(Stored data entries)
/-! ## setReceiver -/

@[simp] theorem State.setReceiver_now (s : State) (x : Svc) (v : Receiver) : (s.setReceiver x v).now = s.now := rfl
@[simp] theorem State.setReceiver_phase (s : State) (x : Svc) (v : Receiver) : (s.setReceiver x v).phase = s.phase := rfl
@[simp] theorem State.setReceiver_coldLoaded (s : State) (x : Svc) (v : Receiver) : (s.setReceiver x v).coldLoaded = s.coldLoaded := rfl
@[simp] theorem State.setReceiver_imageValid (s : State) (x : Svc) (v : Receiver) : (s.setReceiver x v).imageValid = s.imageValid := rfl
@[simp] theorem State.setReceiver_twoServices (s : State) (x : Svc) (v : Receiver) : (s.setReceiver x v).twoServices = s.twoServices := rfl
@[simp] theorem State.setReceiver_cfg (s : State) (x : Svc) (v : Receiver) : (s.setReceiver x v).cfg = s.cfg := rfl
@[simp] theorem State.setReceiver_dirty (s : State) (x : Svc) (v : Receiver) : (s.setReceiver x v).dirty = s.dirty := rfl
@[simp] theorem State.setReceiver_store (s : State) (x : Svc) (v : Receiver) : (s.setReceiver x v).store = s.store := rfl
@[simp] theorem State.setReceiver_bus (s : State) (x : Svc) (v : Receiver) : (s.setReceiver x v).bus = s.bus := rfl
@[simp] theorem State.setReceiver_exps (s : State) (x : Svc) (v : Receiver) : (s.setReceiver x v).exps = s.exps := rfl
@[simp] theorem State.setReceiver_points (s : State) (x : Svc) (v : Receiver) : (s.setReceiver x v).points = s.points := rfl
@[simp] theorem State.setReceiver_expAttn (s : State) (x : Svc) (v : Receiver) : (s.setReceiver x v).expAttn = s.expAttn := rfl
@[simp] theorem State.setReceiver_interlocks (s : State) (x : Svc) (v : Receiver) : (s.setReceiver x v).interlocks = s.interlocks := rfl
@[simp] theorem State.setReceiver_rfdown (s : State) (x : Svc) (v : Receiver) : (s.setReceiver x v).rfdown = s.rfdown := rfl
@[simp] theorem State.setReceiver_svcs (s : State) (x : Svc) (v : Receiver) : (s.setReceiver x v).svcs = s.svcs := rfl
@[simp] theorem State.setReceiver_arrival (s : State) (x : Svc) (v : Receiver) : (s.setReceiver x v).arrival = s.arrival := rfl
@[simp] theorem State.setReceiver_job (s : State) (x : Svc) (v : Receiver) : (s.setReceiver x v).job = s.job := rfl
@[simp] theorem State.setReceiver_tables (s : State) (x : Svc) (v : Receiver) : (s.setReceiver x v).tables = s.tables := rfl
@[simp] theorem State.setReceiver_clock (s : State) (x : Svc) (v : Receiver) : (s.setReceiver x v).clock = s.clock := rfl
@[simp] theorem State.setReceiver_ports (s : State) (x : Svc) (v : Receiver) : (s.setReceiver x v).ports = s.ports := rfl
@[simp] theorem State.setReceiver_pending (s : State) (x : Svc) (v : Receiver) : (s.setReceiver x v).pending = s.pending := rfl

/-! ## setPoint -/

@[simp] theorem State.setPoint_now (s : State) (i : Fin 32) (v : PointState) : (s.setPoint i v).now = s.now := rfl
@[simp] theorem State.setPoint_phase (s : State) (i : Fin 32) (v : PointState) : (s.setPoint i v).phase = s.phase := rfl
@[simp] theorem State.setPoint_coldLoaded (s : State) (i : Fin 32) (v : PointState) : (s.setPoint i v).coldLoaded = s.coldLoaded := rfl
@[simp] theorem State.setPoint_imageValid (s : State) (i : Fin 32) (v : PointState) : (s.setPoint i v).imageValid = s.imageValid := rfl
@[simp] theorem State.setPoint_twoServices (s : State) (i : Fin 32) (v : PointState) : (s.setPoint i v).twoServices = s.twoServices := rfl
@[simp] theorem State.setPoint_cfg (s : State) (i : Fin 32) (v : PointState) : (s.setPoint i v).cfg = s.cfg := rfl
@[simp] theorem State.setPoint_dirty (s : State) (i : Fin 32) (v : PointState) : (s.setPoint i v).dirty = s.dirty := rfl
@[simp] theorem State.setPoint_store (s : State) (i : Fin 32) (v : PointState) : (s.setPoint i v).store = s.store := rfl
@[simp] theorem State.setPoint_bus (s : State) (i : Fin 32) (v : PointState) : (s.setPoint i v).bus = s.bus := rfl
@[simp] theorem State.setPoint_exps (s : State) (i : Fin 32) (v : PointState) : (s.setPoint i v).exps = s.exps := rfl
@[simp] theorem State.setPoint_expAttn (s : State) (i : Fin 32) (v : PointState) : (s.setPoint i v).expAttn = s.expAttn := rfl
@[simp] theorem State.setPoint_interlocks (s : State) (i : Fin 32) (v : PointState) : (s.setPoint i v).interlocks = s.interlocks := rfl
@[simp] theorem State.setPoint_rfdown (s : State) (i : Fin 32) (v : PointState) : (s.setPoint i v).rfdown = s.rfdown := rfl
@[simp] theorem State.setPoint_svcs (s : State) (i : Fin 32) (v : PointState) : (s.setPoint i v).svcs = s.svcs := rfl
@[simp] theorem State.setPoint_arrival (s : State) (i : Fin 32) (v : PointState) : (s.setPoint i v).arrival = s.arrival := rfl
@[simp] theorem State.setPoint_job (s : State) (i : Fin 32) (v : PointState) : (s.setPoint i v).job = s.job := rfl
@[simp] theorem State.setPoint_receivers (s : State) (i : Fin 32) (v : PointState) : (s.setPoint i v).receivers = s.receivers := rfl
@[simp] theorem State.setPoint_tables (s : State) (i : Fin 32) (v : PointState) : (s.setPoint i v).tables = s.tables := rfl
@[simp] theorem State.setPoint_clock (s : State) (i : Fin 32) (v : PointState) : (s.setPoint i v).clock = s.clock := rfl
@[simp] theorem State.setPoint_ports (s : State) (i : Fin 32) (v : PointState) : (s.setPoint i v).ports = s.ports := rfl
@[simp] theorem State.setPoint_pending (s : State) (i : Fin 32) (v : PointState) : (s.setPoint i v).pending = s.pending := rfl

• EXERCISE INSTRUCTIONS: Begin with the line above that has "i v).rfdown = s.rfdown := rfl" and continue through the line that has "i v).svcs = s.svcs := rfl", setting each one down exactly. Stop there.

• OUTPUT BELOW:
@[simp] theorem State.setPoint_rfdown (s : State) (i : Fin 32) (v : PointState) : (s.setPoint i v).rfdown = s.rfdown := rfl
@[simp] theorem State.setPoint_svcs (s : State) (i : Fin 32) (v : PointState) : (s.setPoint i v).svcs = s.svcs := rfl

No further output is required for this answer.